Dem von T-Mobile wegen Doping-
Verdachts suspendierten Jan Ullrich droht die Kündigung, weil der 32-
Jährige eine 14-Tage-Frist für die Vorlage eines Unschuld-Beweises
verstreichen ließ. «Seit Freitag prüfen unsere Anwälte, wie wir jetzt
weiter vorzugehen haben. In zehn bis 14 Tagen könnte die
Angelegenheit geklärt sein», sagte Christian Frommert, der für das
Team zuständige Kommunikationsleiter des Bonner Unternehmens. Ullrich
drohen ähnliche Konsequenzen wie dem bereits gekündigten Teamleiter
Rudy Pevenage.
Spätestens Anfang kommender Woche wird nach über zweiwöchigem
Abtauchen eine Erklärung Ullrichs erwartet. «Er muss versuchen,
wenigstens Reste seiner Reputation zu retten», sagte der T-Mobile
Kommunikations-Chef Philipp Schindera, der dem Team in Beziers einen
Besuch abstattete. Die ins Gerede gekommene Radsport-Abteilung, die
durch den Doping-Schock um Ullrich erschüttert wurde, soll auf den
Prüfstand gestellt werden.
«Alles darf gedacht werden», sagte Frommert, der sich auch nach
den jüngsten Veröffentlichungen über den angeblich umfassenden
Drogenkonsum Ullrichs seit mindestens zwei Jahren vor das eigene
Ärzte-Team von der Uniklinik Freiburg stellte.
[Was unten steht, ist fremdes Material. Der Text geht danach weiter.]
-- ==== Sys2Proof/Machine/Gang.lean ====
section
/-!
DEFINITION. Gangs: completion words (R61-R63, R299), the end of a context (R64, R301), placement passes (R55-R60, R300,
R349, R383), save images and snapshots (R378-R383, R426).
-/

namespace Sys2Proof.Machine

/-! ### Order -/

/-- Insertion of an element before the first that does not come before it. -/
def insertBy {α : Type} (le : α → α → Bool) (a : α) : List α → List α
  | [] => [a]
  | b :: l => if le a b then a :: b :: l else b :: insertBy le a l

/-- A list put in order, equal elements as they stood. -/
def sortBy {α : Type} (le : α → α → Bool) (l : List α) : List α := l.foldr (insertBy le) []

/-- A Scrivener record of a lane (R439): its core's row and column, its cluster and its place in the lane array. -/
def State.laneRecord (s : State) (code part cl lane core detail : Nat) : State :=
  scrivener s code part (core / 32 + core % 32 * 0x100 + cl * 0x10000 + lane / 32 * 0x10000000 + lane % 32 * 0x800000) 0
    [detail]

/-! ### Completion words (R61, R62) -/

/-- The gang status word (R62). -/
def gangWord (app : Nat) (cancelled rollback neverfit aborted trapped : Bool) (halted ssn : Nat) : Word :=
  BitVec.ofNat 64 (packBits [(app, 56), (bit cancelled, 52), (bit rollback, 51), (bit neverfit, 50), (bit aborted, 49),
    (bit trapped, 48), (halted, 32), (ssn, 0)])

/-- Two status words combined: error fields by OR, the count by sum, the superstep by maximum (R62). -/
def joinWords (a b : Word) : Word :=
  ((a ||| b) &&& 0xFFFF000000000000) |||
    BitVec.ofNat 64 (packBits [(bits a 32 16 + bits b 32 16, 32), (max (bits a 0 32) (bits b 0 32), 0)])

/-- A completion word written as one 8-byte store through a translation: written, refused, or kept waiting (R269, R299). -/
def State.putWord (s : State) (core c part : Nat) (t : Option Tr) (va v : Word) (level : Level) : Ans :=
  if !canonical va || va.toNat % 8 != 0 then .exc { cause := 0x04, val := va } s
  else
    match t with
    | none => .exc { cause := 0x06, val := va } s
    | some t =>
      s.place { c := c, core := core, part := part, level := level, kind := 1, l1 := false, holder := 0x100000 } t va
        (.store 8 v)

/-- A completion word that waits is tried: it is written, or refused and written to the Scrivener, or it waits on (R151, R299,
R415). -/
def State.tryLate (s : State) (w : LateWord) : State :=
  match s.putWord w.core w.ctx w.part (some { pa := w.pa, skew := w.skew, attr := w.attr, hcl := w.hcl }) w.va w.data .app with
  | .value _ t => t
  | .exc _ t => scrivener t 0x62 w.part 0 w.pa [w.recNo]
  | .stall t => { t with lateWords := t.lateWords ++ [w] }
  | _ => { s with lateWords := s.lateWords ++ [w] }

/-- Completion words of records that could not be written at once are tried again, in their order. -/
def State.drainLate (s : State) : State := s.lateWords.foldl State.tryLate { s with lateWords := [] }

/-- The partition of a record (R296). -/
def LRec.part (r : LRec) : Nat := r.fld 20 4

/-- The completion word of a record: its copy in `last`, the store at App (log 20), and a Scrivener record where the store
fails; a store that has to wait, for a held sector or a Copying line, is made later (R62, R63, R151, R299, R415). -/
def State.completion (s : State) (r : Nat) (v : Word) : State :=
  let g := s.lrec r
  let s := s.setRec r { g with last := v }
  let rect := if g.state = 3 then g.placed else g.rect
  let core := (32 * row0 rect + col0 rect) % 512
  match s.vecTr (clusterOf core) (g.fld 24 4) .app g.done .w with
  | none => scrivener s 0x62 g.part 0 0 [r]
  | some t =>
    s.tryLate { recNo := r, core := core, ctx := 4 * core + g.fld 8 2, part := g.part, va := g.done, pa := t.pa, skew := t.skew,
                attr := t.attr, hcl := t.hcl, data := v }

/-! ### The end of a context (R64, R301) -/

/-- A context's own status word at its end (R301). -/
def State.ownWord (s : State) (c : Nat) (app : BitVec 8) (trapped : Bool) : Word :=
  let x := s.ctx c
  gangWord app.toNat false (s.gang c).rbFailed false x.abortEver trapped 1 x.ssn.toNat

/-- Local-memory banks of a context are powered down: they wake zero (R64, R145). -/
def State.sleepBanks (s : State) (c : Nat) (banks : BitVec 8) : State :=
  let l := (List.range 8).filter (fun b => banks.getLsbD b)
  { s with asleep := l.foldl (fun a b => put a (8 * (c / 4) + b) none) s.asleep }

/-- The local-memory banks that a context used are powered down (R64). -/
def State.powerDown (s : State) (c : Nat) : State := s.sleepBanks c (s.ctx c).lbanks

/-- A context ends: claims released, lanes returned, loop stack and sequencer discarded; its registers stay as they
stand (R121, R301), but for the writes that wait at its register windows, which are open now (R49). -/
def State.endContext (s : State) (c : Nat) : State :=
  let s := s.releaseSlots c (s.ctx c).claimed
  let cl := clusterOfCtx c
  let r := (s.ctx c).recIdx.toNat
  let k := s.cluster cl
  let used := ((s.ctx c).loomq.map (·.tokens)).sum
  let s := s.setCluster cl { k with tokens := if used = 0 then k.tokens else put k.tokens r (look 0 k.tokens r - used),
                                    tokenQ := k.tokenQ.filter (· != c) }
  let s := ((s.dropGrant c).leaveTripQ c (fun _ => true)).dropAsked c
  let s := { s with wbuf := s.wbuf.filter (fun p => !(p.from_ == c && p.reads)) }
  State.drainBuf (s.setCtx c { s.ctx c with
    run := .free, loops := [], seq := [], jobs := [], loomq := [], stops := [], trips := [], emuNos := [], prompt := none,
    promptBusy := false, postFaults := [], emu := none, emuAt := none, fwWait := none, fwVal := none, call := none, card := none, watching := none,
    winBack := none, elemCap := none })

/-- Whether the context still runs for a record. -/
def State.runsFor (s : State) (c r : Nat) : Bool :=
  let x := s.ctx c
  x.recIdx.toNat == r && (match x.run with
    | .free => false
    | .retained _ => false
    | _ => true)

/-- The contexts of a gang that have not ended, with their ranks. -/
def State.liveRanks (s : State) (r : Nat) : List (Nat × Nat) :=
  let l := s.gangCtxs r
  ((List.range l.length).map (fun k => (k, nth 0 l k))).filter (fun p => s.runsFor p.2 r)

/-- A record goes back to IDLE after its gang (R54). -/
def State.idleRec (s : State) (r : Nat) : State :=
  s.setRec r { (s.lrec r).setState 1 with
    waited := 0, held := false, marked := false, saved := false, own := [], msgs := [], rollback := false, attempts := 0,
    unreplayable := false, rbFailed := false, stopping := none, trigger := false, fresh := false, aborted := [] }

/-- The abort lines of a gang are lowered (R52). -/
def State.lowerLines (s : State) (r : Nat) : State :=
  (List.range 32).foldl (fun s cl =>
    s.setCluster cl { s.cluster cl with abortLines := setDel (s.cluster cl).abortLines r }) s

/-! ### Save images (R378, R381-R383) -/

/-- The address of the image of a rank (R382, R426). -/
def Region.at (g : Region) (r k : Nat) : Nat := g.base + (512 * r + k) * g.stride

/-- The region holds an image of a size for a rank (R382). -/
def Region.fits (g : Region) (r k size : Nat) : Bool :=
  size ≤ g.stride && (512 * r + k + 1) * g.stride ≤ g.len

/-- A region of a partition. -/
def State.saveReg (s : State) (part : Nat) : Region := look .none s.saveRegs part

/-- The snapshot region of a partition (R426). -/
def State.snapReg (s : State) (part : Nat) : Region := look .none s.snapRegs part

/-- Whole doublewords carried into memory at a physical address, with the write-log bits of a partition (R143, R311); a
sector that is poisoned, or in a quarantined region, is not written (R406, R407). -/
def State.carryOut (s : State) (part key n pa : Nat) : State :=
  if s.inMemory pa && s.inMemory (pa + n - 1) then
    let s := (List.range (n / 0x10000 + 1)).foldl (fun s k => logWrite s part (pa + min (0x10000 * k) (n - 1))) s
    let sectors := (List.range ((pa + n - 1) / 256 + 1 - pa / 256)).map (pa / 256 + ·)
    let refused := sectors.filter (fun q => (writeTrouble s 0 (256 * q)).isSome)
    let covered := fun (sector : Nat) =>
      decide (pa < sector * 256 + 256) && decide (sector * 256 < pa + n) && !refused.contains sector
    let stored := (List.range (n / 8)).map (pa + 8 * ·)
    let s := { s with
      l1 := (s.l1.filter (fun e => !covered e.sector)).map (fun e =>
        if e.expiry = 0 then e else { e with since := (stored.filter (fun d => !e.since.contains d)) ++ e.since })
      scrubs := s.scrubs.map (fun e => if covered e.sector then { e with marked := true } else e) }
    if refused.isEmpty then carry s key n pa
    else (sectors.filter covered).foldl (fun s q =>
      let a := max pa (256 * q)
      carry s (key + (a - pa)) (min (pa + n) (256 * q + 256) - a) a) s
  else s

/-- The first sector of a range that cannot be written, with its cause (R406, R407). -/
def State.rangeRefused (s : State) (pa n : Nat) : Option (BitVec 8 × Nat) :=
  if n = 0 then none
  else ((List.range ((pa + n - 1) / 256 + 1 - pa / 256)).map (fun q => 256 * (pa / 256 + q))).findSome? (fun a =>
    (writeTrouble s 0 a).map (fun e => (e, a)))

/-- Parts of on-chip storage that follow the words of an image, in order: key and length (R378). -/
def Ctx.imageParts (x : Ctx) (c : Nat) : List (Nat × Nat) :=
  x.claimed.flatMap (fun n => [(tileKey (clusterOfCtx c) n, 0x6000), (planeKey (clusterOfCtx c) n, 0x100)]) ++
    ((List.range 8).filter (fun b => x.lbanks.getLsbD b)).map (fun b => (localKey (c / 4) (b * 0x8000), 0x8000))

/-- Storage parts carried out one after another. -/
def State.carryParts (s : State) (part : Nat) : List (Nat × Nat) → Nat → State
  | [], _ => s
  | (key, n) :: l, pa => (s.carryOut part key n pa).carryParts part l (pa + n)

/-- The image of a context written at a physical address (R378, R381). -/
def State.putImage (s : State) (part c pa : Nat) : State :=
  let w := s.imageWords c
  (s.physWriteFor part pa w).carryParts part ((s.ctx c).imageParts c) (pa + 8 * w.length)

/-- The storage of a range can be read back: in memory, its checks right, not poisoned (R310, R405). -/
def State.rangeGood (s : State) (pa n : Nat) : Bool :=
  s.inMemory pa && s.inMemory (pa + n - 1) && (badCheckIn s pa n).isNone &&
    (List.range (n / 256 + 1)).all (fun k => (memTrouble s 0 (pa + 256 * k)).isNone)

/-- Storage parts carried back one after another, none where one cannot be read. -/
def State.carryBack (s : State) : List (Nat × Nat) → Nat → Option State
  | [], _ => some s
  | (key, n) :: l, pa => if s.rangeGood pa n then (carry s pa n key).carryBack l (pa + n) else none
Es gebe bereits
Signale vom nationalen Konkurrenten Gerolsteiner für gemeinsame
Anstrengungen gegen die Manipulationen im Radsport. «Entscheidend ist
allerdings, dass wir eine internationale Basis schaffen. Ich hoffe,
dass der neue Gemeinschaftssinn, der bei der Suspendierung der
belasteten Fahrer bei allen Sportlichen Leitern vor der Tour
herrschte, anhält und wir noch während der Tour einen Richtung
weisenden Beschluss fassen», erklärte Hans-Michael Holczer, der
Manager des Gerolsteiner Teams.
Die Suspendierung von neun Profi-Fahrern, darunter der Tour-
Favoriten Ullrich und Ivan Basso, sei ein Alarmzeichen gewesen, sagte
Frommert. Die Sponsoren müssten sich dringend für eine Reform des
Radsports einsetzen und sie auch umsetzen, «Alibi-Veranstaltungen
sind nicht gefragt», meinte Frommert, der so etwas wie einen
«Klinsmann-Effekt» erhofft.
Auch die Aktiven und die sportliche Teamleitung müssten sich an
einem grundlegenden Neuanfang beteiligen. Nur ein «sauberer Radsport»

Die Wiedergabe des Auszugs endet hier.